Facial Expressions Analysis: How does it work?


Emotions instinctually influence our behaviors and every day decisions. As such, emotions are  a great way to understand users’ interactions with products and it helps to inform our designs. But how can we measure emotion?

As the greatest expression of emotion can be seen on our faces, Facial Expression Analysis is a great method of measuring emotion and engagement.


Facial Action Coding System

The face has 43 facial muscles. One single facial nerve can be attributed to triggering almost almost all of our facial muscles. The other facial nerve, Oculomotor nerve, controls the upper eyelid and pupils.

With these 43 facial muscles, our faces show varying emotions including 7 core emotions which are Anger, Contempt, Disgust, Fear, Joy, Sadness and Surprise. But how do we distinguish between the different emotions?

A system for analyzing facial motion units was developed by a Swedish anatomist, Carl-Herman Hjortsjö, then adopted by psychologists Paul Ekman and Wallace Frieseni into the Facial Action Coding System (FACS).

The Facial Action Coding System is comprised of:

  • 46 Main Action Units in which each facial motion is broken down from the eyebrows, eyes, nose, mouth, and chin to note things like raised eyebrows, squinting and smiling.
  • Eight Head Movement Action Units capture head tilts or movement of the head forward or back.
  • Four Eye Movement Action Units note the eyes moving to the left or right, or up or down.

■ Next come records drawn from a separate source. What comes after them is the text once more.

-- ==== Sys2Proof/Laws/PerInstr.lean ====
section
/-!
SUPPORT. Laws that hold of every instruction, one lemma for each constructor. `RowMatch`: the byte of the encoding fits
the instruction's row of spec/opcode_table.json.
-/

namespace Sys2Proof.Laws.RowMatch

/-- The encoded byte, masked, is the row's match value (spec/30_encoding.md R101). -/
def Statement (i : Instr) : Prop := (encode i).byte &&& i.row.2 = i.row.1

theorem buildTable (maxLength : Byte) (t : TableOperand) : Statement (.buildTable maxLength t) := by
  cases t with
  | indexed es => exact show (0x01#8 &&& 0xFB#8 : Byte) = 0x01#8 by decide
  | named es => exact show (0x05#8 &&& 0xFB#8 : Byte) = 0x01#8 by decide

theorem buildFreq (ps : List FreqPair) : Statement (.buildFreq ps) :=
  show (0x02#8 &&& 0xFF#8 : Byte) = 0x02#8 by decide

theorem decode (c : CursorId) : Statement (.decode c) :=
  show (0x03#8 &&& 0xFF#8 : Byte) = 0x03#8 by decide

theorem isMsbFirst (c : CursorId) : Statement (.isMsbFirst c) :=
  show (0x00#8 &&& 0xFF#8 : Byte) = 0x00#8 by decide

theorem peekBits (c : CursorId) (n : Fin 33) : Statement (.peekBits c n) :=
  have h : ∀ k : Fin 33, peekBitsReq k.val &&& 0xC0#8 = 0x40#8 := by decide
  h n

theorem skip (c : CursorId) (n : Fin 33) : Statement (.skip c n) :=
  have h : ∀ k : Fin 33, skipReq k.val &&& 0xC0#8 = 0x80#8 := by decide
  h n

end Sys2Proof.Laws.RowMatch
end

Emotions are then defined using correlating action units. For example, the combination of Action units for the emotion Happiness / Joy includes:

Happiness / Joy
Action Unit 6
Cheek Raiser
Action Unit 12
Lip Corner Puller


Some other combinations are more complex, like Anger which is comprised of:

Action Unit 4
Brow Lowerer
Action Unit 5
Upper Lid Raiser
Action Unit 7
Lid Tightener
Action Unit 23
Lip Tightener


Some Action Units are used in multiple expressions of emotions like Action Unit #5 Upper Lid Raiser which is used in Surprise, Fear, Anger.

Surprise Fear Anger
Action Unit 5
Upper Lid Raiser



Methods of Measurement

While facial expressions are a great indicator of emotion, the average duration of facial expression occurs between 0.67 – 4 seconds thus making it challenging to accurately map each emotion at the moment. The following three main methods of facial expression analysis address these issues, each with their own advantages and disadvantages.

Facial electromyography (fEMG)
Facial electromyography (fEMG) is the oldest of the three methods. It involves recording the electrical activity from facial muscles using electrodes and specialized software. The resulting data can provide information on facial muscle movements that are impossible to visually detect. Recordings are limited however to a finite number of electrodes that can be placed on the face. Further still, the application of the electrodes also requires some knowledge about both the facial musculature, and also how to correctly apply the electrodes.

Video Analysis & Manual Coding of FACs
Video analysis and manual coding of the Facial Action Coding System is a non-intrusive method of collecting facial expressions. One major disadvantage however, is that trained experts are needed to properly score the various Action Units. Additionally, it is very time consuming as a video recording of the user must be studied frame-by-frame, making the coding very time-intensive and expensive.

For example, it can take a well-trained FACS coder about 100 minutes to code 1 minute of video data depending on how dense and complex the facial actions are.

Automatic Facial Expression Analysis
Compared to the above methods, automatic facial expression analysis doesn’t require any specialized high-class equipment, electrodes, or cables, just a basic web-camera and specialized software.

The software first identifies the face, then detects facial landmarks like the eyes, brows, tip of the nose, mouth and corners of the mouth using computer vision algorithms. A simplified model of the face is then adjusted in the software to match the user’s face. The software can then detect any movements in the face, compare it against a database to then accurately record the emotion being expressed.

Various software currently exist to automatically analyze facial expressions, including Affectiva which is noted to have the largest dataset of any facial expression analysis software company, with six million faces analyzed.



There are various methods to analyze facial expressions each with it’s benefits and drawbacks. Deciding on which to use will greatly depend on the resources and time you have available.